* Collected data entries
────────
-- ==== Sys2Proof/Machine/Ward.lean ====
section
/-! DEFINITION. The Ward core (R377-R384): images, switches, checkpoints, policy writes and the driver's service. -/

namespace Sys2Proof.Machine

/-! ## States (R380) -/

/-- WARD_STATUS.STATE. -/
def State.wardState (s : State) : Nat := s.rd R.WARD_STATUS_STATE

/-- Enter a state; GLOBAL_READY.WARD follows UP (R372, R381). -/
def State.setWard (s : State) (st : Nat) : State := (s.wr R.WARD_STATUS_STATE st).setReadyBit 13 (st == 2)

/-- Enter HALTED: the event record of R373. -/
def State.wardHalted (s : State) : State :=
  let s := ({ s with core.ward.halting := false }).setWard 4
  s.event 0 0 (4 * 2 ^ 4 + s.rd R.WARD_STATUS_CAUSE * 2 ^ 8 + 2 ^ 12)

/-- A failure's CAUSE. -/
def State.wardCause (s : State) (c : Nat) : State := s.wr R.WARD_STATUS_CAUSE c

/-- The active slot and the other one. -/
def State.activeSlot (s : State) : Nat := s.rd R.WARD_STATUS_ACTIVE_SLOT
def State.inactiveSlot (s : State) : Nat := 1 - s.activeSlot
def State.image? (s : State) (slot : Nat) : Option WardImage := SMap.get? s.core.ward.slots slot

/-- Start the image of a slot, which becomes the active one; `prev` says whether the inactive slot then holds the image that ran before. -/
def State.startImage (s : State) (slot : Nat) (prev : Bool) : State :=
  let svn := match s.image? slot with
    | some i => i.svn
    | none => 0
  let s := { s with core.ward.prev := prev }
  (((s.wr R.WARD_STATUS_ACTIVE_SLOT slot).wr R.WARD_ACTIVE_SVN_SVN svn).wr R.WARD_STATUS_STAGED 0).setWard 1

/-! ## Staging (R378, R379) -/

/-- A STAGE or a SWITCH is ignored now. -/
def State.wardBusy (s : State) : Bool := s.on R.WARD_STATUS_STAGE_BUSY || s.wardState == 1 || s.wardState == 3

/-- WARD_CMD STAGE: the image's address, key selector and length are captured, and its reads begin (R379, R481). -/
def wardStage (s : State) : State :=
  if s.wardBusy then s.wardCause 7
  else
    let s := { s with core.ward.slots := SMap.del s.core.ward.slots s.inactiveSlot, core.ward.prev := false, core.ward.read := none }
    let s := (s.wr R.WARD_STATUS_STAGED 0).wr R.WARD_STATUS_STAGE_BUSY 1
    let pa := s.rd R.WARD_IMG_LO_BASE * 4096 + s.rd R.WARD_IMG_HI_BASE * 2 ^ 32
    let n := s.rd R.WARD_IMG_LEN_BYTES
    if n = 0 then { s with core.ward.read := some (true, []) }
    else s.physJob 0 pa n (s.rd R.WARD_IMG_HI_KEY_SEL) .read [] 5 .wardImage

/-- WARD_STAGE (R379). -/
def execWardStage : State → Host.Outcome State Fault Refusal := coreCmd wardStage

/-- The image's reads have ended. -/
def State.wardRead (s : State) (r : JobResult) : State := { s with core.ward.read := some (r.fail.isNone, r.data) }

/-- The first check of R379 that an image fails, 0 for none; `ok` that every read returned without an error. -/
def imageCause (ok : Bool) (minSvn : Nat) (b : Bytes) : Nat :=
  let code := leAt b 0x0C 4 % 2 ^ 20
  let data := leAt b 0x10 4 % 2 ^ 19
  let entry := leAt b 0x14 4
  let valid := decide (b.length ≥ 256) && leAt b 0 4 == 0x57445246 && leAt b 4 2 == 1 && leAt b 0x0C 4 / 2 ^ 20 == 0 && leAt b 0x10 4 / 2 ^ 19 == 0
    && leAt b 0x18 0x28 == 0 && code % 16 == 0 && decide (16 ≤ code ∧ code ≤ 524288) && data % 16 == 0 && decide (data ≤ 262144)
    && entry % 4 == 0 && decide (entry < code) && b.length == 256 + code + data
  let pub := slice b 0x40 96
  if !ok then 1
  else if !valid then 2
  else if leAt b 6 2 ≠ 0x0301 then 3
  else if sha384 pub ≠ Config.wardAnchor then 4
  else if !ecdsaP384Verify pub (slice b 0xA0 96) (b.take 0xA0 ++ b.drop 256) then 5
  else if leAt b 8 4 < minSvn then 6
  else 0

/-- WARD_STAGE_DONE: the reads have ended; STAGED, or a CAUSE with nothing usable in the slot. In test mode the slots stay erased (R463). -/
def wardStageDone (s : State) : State :=
  match s.core.ward.read with
  | none => s
  | some (ok, b) =>
    if ¬ s.on R.WARD_STATUS_STAGE_BUSY then s
    else
      let s := ({ s with core.ward.read := none }).wr R.WARD_STATUS_STAGE_BUSY 0
      let c := imageCause ok (s.rd R.WARD_MIN_SVN_SVN) b
      if c ≠ 0 then s.wardCause c
      else if s.pins.tst then s
      else
        let n := leAt b 0x0C 4 % 2 ^ 20
        let i : WardImage := ⟨leAt b 8 4, leAt b 0x14 4, slice b 256 n, b.drop (256 + n)⟩
        ({ s with core.ward.slots := SMap.put s.core.ward.slots s.inactiveSlot i }).wr R.WARD_STATUS_STAGED 1

/-- WARD_STAGE_DONE (R379). -/
def execWardStageDone : State → Host.Outcome State Fault Refusal := coreCmd wardStageDone

/-! ## Switching (R380) -/

/-- WARD_CMD SWITCH. -/
def wardSwitch (s : State) : State :=
  let st := s.wardState
  let staged := s.on R.WARD_STATUS_STAGED
  if s.wardBusy then s.wardCause 7
  else if (st = 0 ∨ st = 4) ∧ staged then s.startImage s.inactiveSlot (s.image? s.activeSlot).isSome
  else if st = 4 then (if (s.image? s.activeSlot).isSome then s.startImage s.activeSlot false else s)
  else if st = 2 ∧ staged then s.setWard 3
  else s.wardCause 7

/-- WARD_SWITCH (R380). -/
def execWardSwitch : State → Host.Outcome State Fault Refusal := coreCmd wardSwitch

/-- WARD_CMD HALT: the image stops at its next checkpoint, or after CKPT_US. -/
def wardHalt (s : State) : State :=
  if s.wardState = 2 ∨ s.wardState = 3 then { s with core.ward.halting := true } else s

/-- WARD_HALT (R380). -/
def execWardHalt : State → Host.Outcome State Fault Refusal := coreCmd wardHalt

/-- WARD_IMAGE_UP: the starting image declares itself up. -/
def wardImageUp (s : State) : State := if s.wardState = 1 then s.setWard 2 else s

/-- WARD_IMAGE_UP (R380). -/
def execWardImageUp : State → Host.Outcome State Fault Refusal := coreCmd wardImageUp

/-- WARD_START_TIMEOUT: 100 µs in STARTING; the previous image is started, once, or the core halts with CAUSE 9. -/
def wardStartTimeout (s : State) : State :=
  if s.wardState ≠ 1 then s
  else if s.core.ward.prev then (s.startImage s.inactiveSlot false).wr R.WARD_STATUS_REVERTED 1
  else (s.wardCause 9).wardHalted

/-- WARD_START_TIMEOUT (R380). -/
def execWardStartTimeout : State → Host.Outcome State Fault Refusal := coreCmd wardStartTimeout

/-- WARD_CHECKPOINT_YIELD: the running image yields: a HALT that waits takes effect, or the slots are swapped. -/
def wardCheckpointYield (s : State) : State :=
  let st := s.wardState
  if s.core.ward.halting ∧ (st = 2 ∨ st = 3) then s.wardHalted
  else if st = 3 then s.startImage s.inactiveSlot true
  else s

/-- WARD_CHECKPOINT_YIELD (R380). -/
def execWardCheckpointYield : State → Host.Outcome State Fault Refusal := coreCmd wardCheckpointYield

/-- WARD_CKPT_TIMEOUT: CKPT_US µs without a yield: a HALT stops the image, or the switch is cancelled with CAUSE 8. -/
def wardCkptTimeout (s : State) : State :=
  let st := s.wardState
  if s.core.ward.halting ∧ (st = 2 ∨ st = 3) then s.wardHalted
  else if st = 3 then (s.wardCause 8).setWard 2
  else s

/-- WARD_CKPT_TIMEOUT (R380). -/
def execWardCkptTimeout : State → Host.Outcome State Fault Refusal := coreCmd wardCkptTimeout

/-- WARD_HEARTBEAT_MISS: no heartbeat for 1 ms in UP. -/
def wardHeartbeatMiss (s : State) : State :=
  if s.wardState = 2 then ((s.wr R.WARD_STATUS_WDOG 1).wardCause 10).wardHalted else s

/-- WARD_HEARTBEAT_MISS (R380). -/
def execWardHeartbeatMiss : State → Host.Outcome State Fault Refusal := coreCmd wardHeartbeatMiss

/-! ## Policy writes (R29, R383) -/

/-- Fields of a word policy firmware may write (R383). -/
def policyFields (b : Build) (a : Nat) : List Fld :=
  if 0x200000 ≤ a ∧ a < 0x400000 ∧ a % 0x8000 = 0x20 then [R.FUNC_TIMEOUT_TOUT_US ((a - 0x200000) / 0x8000)]
  else if a = 0xB0804 then [R.RATE_CURVE_DECR, R.RATE_CURVE_INCR, R.RATE_CURVE_INTERVAL, R.RATE_CURVE_CUT_GAP]
  else if a = 0xB0800 then [R.RATE_CTL_MIN_RATE, R.RATE_CTL_RESP_THRESH]
  else if a = 0x120004 then [R.KEYRING_ALGO_TREE_MAX_LOG2, R.KEYRING_ALGO_RING_MIN_LOG2]
  else if a = 0x120000 then [R.KEYRING_CTL_WAIT_US]
  else if 0x10000 ≤ a ∧ a < 0x10000 + b.gates * 0x10000 then
    let g := a / 0x10000 - 1
    if a % 0x10000 = 0x44C then [R.GATE_CM_THRESH g]
    else if a % 0x10000 = 0x24 then [R.GATE_RECAL_DWELL_US g, R.GATE_RECAL_FAIL_LOG2 g, R.GATE_RECAL_SHORT_LOG2 g]
    else []
  else []

/-- The WARD_CLAMP bit that a dropped write meets. -/
def clampBit (a : Nat) : Option Fld :=
  if 0x200000 ≤ a ∧ a < 0x400000 ∧ a % 0x8000 = 0x14 then some R.WARD_CLAMP_INJ
  else if (0x200000 ≤ a ∧ a < 0x400000 ∧ a % 0x8000 = 0x18) ∨ (0x400000 ≤ a ∧ a < 0x800000 ∧ a % 0x400 = 0x1C) then some R.WARD_CLAMP_TAGS
  else if 0x200000 ≤ a ∧ a < 0x400000 ∧ a % 0x8000 = 0x24 then some R.WARD_CLAMP_TIMEOUT
  else if (0xD0200 ≤ a ∧ a < 0xD0300) ∨ (0xD0140 ≤ a ∧ a < 0xD0168) then some R.WARD_CLAMP_BOLT
  else if 0x10000 ≤ a ∧ a < 0xB0000 ∧ 0x400 ≤ a % 0x10000 ∧ a % 0x10000 < 0x414 then some R.WARD_CLAMP_CREDIT
  else none

/-- Write a policy field: a TOUT_US below MIN_US is raised to it, and WARD_CLAMP.TIMEOUT is set (R29, R386). -/
def State.policyField (s : State) (f : Fld) (v : Nat) : State :=
  if 0x200000 ≤ f.addr then
    let m := max 1 (getField (s.word false (f.addr + 4)) 0 20)
    if v < m then (s.wr f m).wr R.WARD_CLAMP_TIMEOUT 1 else s.wr f v
  else s.wr f v

/-- The word would change a writable field of its register that is no policy field, or its address holds no policy field. -/
def State.policyDenied (s : State) (a : Nat) (data : Word) : Bool :=
  let fs := policyFields s.build a
  let others := (rowFields a).filter (fun x => (x.ty == .rw || x.ty == .rws || x.ty == .rwl) && !fs.any (fun f => f.lo == x.lo))
  fs.isEmpty || others.any (fun x => getField data x.lo x.width != getField (s.word false a) x.lo x.width)

/-- WARD_POLICY_WRITE: the running image writes a register word at word address `a21`. Fields outside R383 keep their values; where the
word would change one, DENIED is set. -/
def wardPolicyWrite (a21 : BitVec 21) (data : Word) (s : State) : State :=
  let a := 4 * a21.toNat
  if s.wardState = 0 ∨ s.wardState = 4 then s
  else
    let s1 := (policyFields s.build a).foldl (fun s f => s.policyField f (getField data f.lo f.width)) s
    if s.policyDenied a data then
      let s2 := s1.wr R.WARD_STATUS_DENIED 1
      match clampBit a with
      | some f => s2.wr f 1
      | none => s2
    else s1

/-- WARD_POLICY_WRITE (R383). -/
def execWardPolicyWrite (a : BitVec 21) (data : Word) : State → Host.Outcome State Fault Refusal := coreCmd (wardPolicyWrite a data)

/-! ## The driver's service (R384) -/

/-- WARD_SVC_CMD JQUERY: the request is captured and posted; ignored while BUSY. -/
def jquery (s : State) : State :=
  if s.on R.WARD_SVC_STATUS_BUSY then s
  else
    let jid := s.rd R.WARD_SVC_JID_LO_JID + s.rd R.WARD_SVC_JID_HI_JID * 2 ^ 32
    (({ s with core.ward.svc := (jid, s.rd R.WARD_SVC_NODE_NODE), core.ward.svcTries := 0 }).wr R.WARD_SVC_STATUS_BUSY 1).workItem .service

/-- JQUERY (R384). -/
def execJquery : State → Host.Outcome State Fault Refusal := coreCmd jquery

end Sys2Proof.Machine
end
────────
* WHAT YOU WILL DO
Exact copies of the lines from the start of the data up to the line holding "other one. -/", both included, are all that is needed.

* EXERCISE OUTPUT
-- ==== Sys2Proof/Machine/Ward.lean ====
section
/-! DEFINITION. The Ward core (R377-R384): images, switches, checkpoints, policy writes and the driver's service. -/

namespace Sys2Proof.Machine

/-! ## States (R380) -/

/-- WARD_STATUS.STATE. -/
def State.wardState (s : State) : Nat := s.rd R.WARD_STATUS_STATE

/-- Enter a state; GLOBAL_READY.WARD follows UP (R372, R381). -/
def State.setWard (s : State) (st : Nat) : State := (s.wr R.WARD_STATUS_STATE st).setReadyBit 13 (st == 2)

/-- Enter HALTED: the event record of R373. -/
def State.wardHalted (s : State) : State :=
  let s := ({ s with core.ward.halting := false }).setWard 4
  s.event 0 0 (4 * 2 ^ 4 + s.rd R.WARD_STATUS_CAUSE * 2 ^ 8 + 2 ^ 12)

/-- A failure's CAUSE. -/
def State.wardCause (s : State) (c : Nat) : State := s.wr R.WARD_STATUS_CAUSE c

/-- The active slot and the other one. -/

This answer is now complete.